Start of DATA EXTRACTS
@[simp] theorem toNat_hiByte (v : Word) : (hiByte v).toNat = v.toNat / 256 := by
  have hdiv : v.toNat / 256 < 2 ^ 8 := by have := v.isLt; omega
  rw [hiByte, BitVec.extractLsb'_toNat, Nat.shiftRight_eq_div_pow, Nat.mod_eq_of_lt hdiv]

@[simp] theorem toNat_loByte (v : Word) : (loByte v).toNat = v.toNat % 256 := by
  rw [loByte, BitVec.extractLsb'_toNat, Nat.shiftRight_zero]

end Sys2Proof
end

section
/-! The register pairs and the flags (spec/10_state.md R32, R35). -/

namespace Sys2Proof.Machine

/-- Settles O5: a pair is `wordOf` of its two registers and a write of it stores `hiByte` and `loByte`, so each pair's clauses
are the arithmetic of these three; the frame holds because the write is an update of the two registers. -/
theorem registerPairsAreViews : Obligations.RegisterPairsAreViews := by
  intro s v
  refine ⟨⟨?_, ?_, ?_⟩, ?bc, ?de, ?hl⟩
  · exact toNat_wordOf s.b s.c
  · exact toNat_wordOf s.d s.e
  · exact toNat_wordOf s.h s.l
  case bc => exact ⟨toNat_hiByte v, toNat_loByte v, rfl, State.bc_setBc s v⟩
  case de => exact ⟨toNat_hiByte v, toNat_loByte v, rfl, State.de_setDe s v⟩
  case hl => exact ⟨toNat_hiByte v, toNat_loByte v, rfl, State.hl_setHl s v⟩

/-- Settles O6: `getFlag_setFlag` says what every flag reads after one is set, and `lowNibble_setFlag` that the low nibble stays;
the positions of the flags are those of `Flag.bit`. -/
theorem flagsAreIndependent : Obligations.FlagsAreIndependent := by
  intro f x y v
  have same : getFlag (setFlag f x v) x = v := by
    rw [getFlag_setFlag, if_pos rfl]
  have other (hne : y ≠ x) : getFlag (setFlag f x v) y = getFlag f y := by
    rw [getFlag_setFlag, if_neg hne]
  exact ⟨same, other, lowNibble_setFlag f x v, rfl, rfl, rfl, rfl⟩

end Sys2Proof.Machine
end

section
/-! Bytes stored one after another, and construction (spec/20_memory.md R81): the byte an image of at most 2^16 bytes leaves at
each address, and that nothing but memory differs. -/

namespace Sys2Proof.Machine

/-- One byte of a run of stores: the distance `x - a` is taken modulo 2^16, so a run that wraps is covered. No later byte of
the run overwrites an earlier one because the run has at most 2^16 of them. -/
theorem State.byteAt_storeBytes (s : State) (a x : Word) (bytes : List Byte) (hlen : bytes.length ≤ 0x10000) :
    (s.storeBytes a bytes).byteAt x = bytes.getD (x - a).toNat (s.byteAt x) := by
  induction bytes generalizing s a with
  | nil => rfl
  | cons v rest ih =>
    rw [List.length_cons] at hlen
    rw [State.storeBytes, ih _ _ (by omega), State.byteAt_setByte]
    by_cases hx : x = a
    · have hfar : (x - (a + 1)).toNat = 0xFFFF := by bv_omega
      have hhead : (x - a).toNat = 0 := by bv_omega
      have hpast : rest[0xFFFF]? = none := List.getElem?_eq_none (by omega)
      rw [hfar, hhead, if_pos hx, List.getD_cons_zero, List.getD_eq_getElem?_getD, hpast, Option.getD_none]
    · have hnext : (x - a).toNat = (x - (a + 1)).toNat + 1 := by bv_omega
      rw [hnext, if_neg hx, List.getD_cons_succ]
End of DATA EXTRACTS
→ **PROBLEM TO WORK ON**
Exact copies of the lines from the one with "have hpast : rest[0xFFFF]?" through the final line of the listing should be returned, and no other lines.

→ **SOLUTION TO THIS PROBLEM**
      have hpast : rest[0xFFFF]? = none := List.getElem?_eq_none (by omega)
      rw [hfar, hhead, if_pos hx, List.getD_cons_zero, List.getD_eq_getElem?_getD, hpast, Option.getD_none]
    · have hnext : (x - a).toNat = (x - (a + 1)).toNat + 1 := by bv_omega
      rw [hnext, if_neg hx, List.getD_cons_succ]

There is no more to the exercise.